South Korea Proposes Bank-Level Liability Rules for Crypto Exchanges After Upbit Hack
South Korea’s Financial Services Commission (FSC) and Financial Supervisory Service (FSS) are drafting rules to impose bank-level standards on virtual asset service providers following a major breach at Upbit on November 27, 2025. The incident saw about 104 billion tokens moved on Solana (SOL) in roughly 54 minutes, valued at about 44.5 billion won (~$30–36 million). Upbit pledged to cover customer losses voluntarily, but current laws do not mandate automatic reimbursement. The draft measures would require stronger IT security and custody standards, regular audits, clearer recovery plans and compulsory compensation for customers affected by hacks or system failures. Regulators also propose tougher penalties: replacing a fixed maximum fine (previously 5 billion won) with fines up to 3% of an exchange’s annual revenue for serious breaches. Reports show five major Korean exchanges faced 20 system failures from 2023 to Sept 2025, affecting over 900 users and causing roughly 5 billion won in losses—facts regulators cite to justify the reforms. The proposed rules remain under internal review at the FSC and must pass formal legislative processes. For traders, mandatory compensation and higher security mandates could raise operational costs for exchanges, prompt increased insurance and security spending, and alter fee structures. The shift narrows the regulatory gap between crypto platforms and banks, aiming to boost consumer confidence, though implementation and legal changes may take time.
Neutral
The news is neutral overall but carries mixed market implications. In the short term, the Upbit hack and stricter regulation can increase volatility and dampen risk appetite—traders may sell on uncertainty or shift assets to perceived safer venues, a typically bearish immediate reaction.
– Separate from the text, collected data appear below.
theorem test_illegal_sizes :
    { Build.vectors with wtLen := 3 }.legal = false ∧ { Build.vectors with wtLen := 65537 }.legal = false
      ∧ { Build.vectors with qzMax := 1 }.legal = false ∧ { Build.vectors with qzMax := 257 }.legal = false
      ∧ { Build.vectors with base := 4 }.legal = false := by decide

theorem test_ill_formed_commands :
    Instr.wellFormed Build.vectors (.paGet 1) = false ∧ Instr.wellFormed Build.vectors (.wtGet 1) = false
      ∧ Instr.wellFormed Build.vectors (.crGet 1) = false ∧ Instr.wellFormed Build.vectors (.bqGetHist 1) = false
      ∧ Instr.wellFormed Build.vectors (.qzGet 1) = false ∧ Instr.wellFormed Build.vectors (.ttGetCfg 15) = false
      ∧ Instr.wellFormed Build.vectors (.paGet 0) = true ∧ Instr.wellFormed Build.vectors .nop = true := by decide

/-! ## Decoding: every row of R87, its word written from the row's UNIT, OPC and an INST -/

theorem test_decode_pa :
    decode 0x00000000#32 = .ok (.paInit 0) ∧ decode 0x00001001#32 = .ok (.paSetRange 1)
      ∧ decode 0x00003002#32 = .ok (.paSetFreq 3) ∧ decode 0x0000F003#32 = .ok (.paProcess 15)
      ∧ decode 0x00002004#32 = .ok (.paGet 2) ∧ decode 0x00008005#32 = .ok (.paGetCfg 8) := by decide

theorem test_decode_wt :
    decode 0x00001100#32 = .ok (.wtInit 1) ∧ decode 0x00000101#32 = .ok (.wtSetFreq 0)
      ∧ decode 0x00002102#32 = .ok (.wtSetAmp 2) ∧ decode 0x00004103#32 = .ok (.wtSetInterp 4)
      ∧ decode 0x0000F104#32 = .ok (.wtProcess 15) ∧ decode 0x00003105#32 = .ok (.wtGet 3)
      ∧ decode 0x00000106#32 = .ok (.wtGetCfg 0) ∧ decode 0x00000107#32 = .ok .wtTableWrite
      ∧ decode 0x00000108#32 = .ok .wtTableRead := by decide

theorem test_decode_cr :
    decode 0x00000200#32 = .ok (.crInit 0) ∧ decode 0x00001201#32 = .ok (.crSetFreq 1)
      ∧ decode 0x0000A202#32 = .ok (.crSetAmp 10) ∧ decode 0x00000203#32 = .ok (.crProcess 0)
      ∧ decode 0x00005204#32 = .ok (.crGet 5) ∧ decode 0x00000205#32 = .ok (.crGetCfg 0)
      ∧ decode 0x00001206#32 = .ok (.crRenorm 1) := by decide

theorem test_decode_bq :
    decode 0x00000300#32 = .ok (.bqInit 0) ∧ decode 0x00000301#32 = .ok (.bqCalc 0)
      ∧ decode 0x00007302#32 = .ok (.bqSetCoef 7) ∧ decode 0x00001303#32 = .ok (.bqProcess 1)
      ∧ decode 0x00000304#32 = .ok (.bqGetCoef 0) ∧ decode 0x00002305#32 = .ok (.bqGetHist 2) := by decide

theorem test_decode_qz :
    decode 0x00000400#32 = .ok (.qzInit 0) ∧ decode 0x00001401#32 = .ok (.qzSetLen 1)
      ∧ decode 0x00000402#32 = .ok (.qzTableWrite 0) ∧ decode 0x00000403#32 = .ok (.qzTableRead 0)
      ∧ decode 0x00009404#32 = .ok (.qzSetTranspose 9) ∧ decode 0x00000405#32 = .ok (.qzIncTranspose 0)
      ∧ decode 0x00002406#32 = .ok (.qzQuantize 2) ∧ decode 0x00000407#32 = .ok (.qzChromatic 0)
      ∧ decode 0x00003408#32 = .ok (.qzGet 3) := by decide

theorem test_decode_tt :
    decode 0x00000500#32 = .ok (.ttInit 0) ∧ decode 0x00001501#32 = .ok (.ttSetPeriod 1)
      ∧ decode 0x00000502#32 = .ok (.ttSetBpm 0) ∧ decode 0x00002503#32 = .ok (.ttSetDuration 2)
      ∧ decode 0x00000504#32 = .ok (.ttSetMode 0) ∧ decode 0x00000505#32 = .ok (.ttProcess 0)
      ∧ decode 0x0000C506#32 = .ok (.ttGetState 12) ∧ decode 0x00000507#32 = .ok (.ttGetCfg 0) := by decide
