-- ==== Sys2Proof/Laws/Encoder.lean ====
section
/-! SUPPORT. What the encoder does with one pixel, in one equation. -/

namespace Sys2Proof.Machine

/-- `Emit` twice is `Emit` once. -/
theorem emit_emit (s : State) (a b : List Byte) : (s.emit a).emit b = s.emit (a ++ b) := by
  simp [State.emit, Nat.add_assoc]

@[simp] theorem emit_nil (s : State) : s.emit [] = s := by simp [State.emit]

/-- The bytes one pixel makes the encoder emit (rules R122, R123, R134). -/
def pixelBytes (p : Pixel) (s : State) : List Byte :=
  if p = s.prev then (if s.run + 1 = 62 ∨ s.pixcnt + 1 = s.npix then encode (.run (s.run + 1)) else [])
  else (if 0 < s.run then encode (.run s.run) else []) ++ encode (s.chooseChunk p)

/-- `RUN` after one pixel. -/
def runAfter (p : Pixel) (s : State) : Nat :=
  if p = s.prev then (if s.run + 1 = 62 ∨ s.pixcnt + 1 = s.npix then 0 else s.run + 1) else 0

/-- One pixel of the encoder: emit, count or clear the run, commit (rule R133). -/
theorem encodePixel_eq (p : Pixel) (s : State) :
    s.encodePixel p = { s with
      cache := update s.cache p, prev := p, run := runAfter p s, pixcnt := s.pixcnt + 1,
      out := s.out.append (pixelBytes p s), opos := s.opos + (pixelBytes p s).length } := by
  unfold State.encodePixel runAfter pixelBytes
  by_cases hp : p = s.prev
  · simp only [if_pos hp, State.countRun]
    by_cases hr : s.run + 1 = Config.maxRun ∨ s.pixcnt + 1 = s.npix
    · have hr' : s.run + 1 = 62 ∨ s.pixcnt + 1 = s.npix := hr
      rw [if_pos hr, if_pos hr', if_pos hr']
      rfl
    · have hr' : ¬ (s.run + 1 = 62 ∨ s.pixcnt + 1 = s.npix) := hr
      rw [if_neg hr, if_neg hr', if_neg hr']
      simp [State.consume]
  · simp only [if_neg hp, State.emitChunk]
    by_cases hr : 0 < s.run
    · simp only [if_pos hr]
      have : s.flushRun.chooseChunk p = s.chooseChunk p := rfl
      rw [this]
      simp [State.consume, State.flushRun, State.emit, Nat.add_assoc]
    · have : s.run = 0 := by omega
      simp [State.consume, State.emit, this]

end Sys2Proof.Machine
end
However, mandatory compensation, stronger custody rules and higher fines aim to raise consumer protection and market integrity; that can increase institutional confidence and long-term market credibility, which is bullish over time. Exchanges facing higher costs might pass fees to users or consolidate, influencing liquidity and spreads. Historical parallels: past exchange hacks (e.g., Mt. Gox, Bitfinex) caused sharp short-term price drops and exchange-specific outflows, but stronger regulation afterward (e.g., in Japan post-2014) gradually improved market trust. Expect increased short-term volatility and potential outflows from smaller venues, while longer-term effects lean positive if rules successfully raise security and compensation certainty.